## RECORDS PROVIDED
-- ==== Sys2Proof/Machine/Flags.lean ====
section
/-! DEFINITION. The exception flags (R83, Table 05.7), the rounding mode of a thread (R82), and integer saturation
(R73). -/
namespace Sys2Proof.Machine

/-- OR flags into `fpflags` (R83). -/
def raise (g : Group) (f : Flags) : Group := { g with fpflags := g.fpflags ||| f }

/-- The rounding mode of the thread: `fmt`[2:0] (R82). -/
def modeOf (g : Group) : Nat := g.fmt.toNat % 8

/-- Clamp to signed `w` bits (R73). -/
def satS (w : Nat) (x : Int) : Int := max (-(2 ^ (w - 1))) (min x (2 ^ (w - 1) - 1))

/-- Clamp to natural `w` bits (R73). -/
def satN (w : Nat) (x : Int) : Int := max 0 (min x (2 ^ w - 1))

/-- Element j of a lane, `w` bits each (R71, R73). -/
def elemOf (w : Nat) (x : BitVec 64) (j : Nat) : BitVec w := BitVec.ofNat w (x.toNat / 2 ^ (w * j))

/-- A lane from its elements. -/
def packLane (w : Nat) (n : Nat) (f : Nat → BitVec w) : BitVec 64 :=
  BitVec.ofNat 64 ((List.range n).foldl (fun acc j => acc + (f j).toNat * 2 ^ (w * j)) 0)

/-- Elementwise on two lanes (R73). -/
def zipLane (w : Nat) (f : BitVec w → BitVec w → BitVec w) (x y : BitVec 64) : BitVec 64 :=
  packLane w (64 / w) fun j => f (elemOf w x j) (elemOf w y j)

end Sys2Proof.Machine
end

## TASK TO COMPLETE
All entries are to be returned word for word.

## EXERCISE SOLUTION
-- ==== Sys2Proof/Machine/Flags.lean ====
section
/-! DEFINITION. The exception flags (R83, Table 05.7), the rounding mode of a thread (R82), and integer saturation
(R73). -/
namespace Sys2Proof.Machine

/-- OR flags into `fpflags` (R83). -/
def raise (g : Group) (f : Flags) : Group := { g with fpflags := g.fpflags ||| f }

/-- The rounding mode of the thread: `fmt`[2:0] (R82). -/
def modeOf (g : Group) : Nat := g.fmt.toNat % 8

/-- Clamp to signed `w` bits (R73). -/
def satS (w : Nat) (x : Int) : Int := max (-(2 ^ (w - 1))) (min x (2 ^ (w - 1) - 1))

/-- Clamp to natural `w` bits (R73). -/
def satN (w : Nat) (x : Int) : Int := max 0 (min x (2 ^ w - 1))

/-- Element j of a lane, `w` bits each (R71, R73). -/
def elemOf (w : Nat) (x : BitVec 64) (j : Nat) : BitVec w := BitVec.ofNat w (x.toNat / 2 ^ (w * j))

/-- A lane from its elements. -/
def packLane (w : Nat) (n : Nat) (f : Nat → BitVec w) : BitVec 64 :=
  BitVec.ofNat 64 ((List.range n).foldl (fun acc j => acc + (f j).toNat * 2 ^ (w * j)) 0)

/-- Elementwise on two lanes (R73). -/
def zipLane (w : Nat) (f : BitVec w → BitVec w → BitVec w) (x y : BitVec 64) : BitVec 64 :=
  packLane w (64 / w) fun j => f (elemOf w x j) (elemOf w y j)

end Sys2Proof.Machine
end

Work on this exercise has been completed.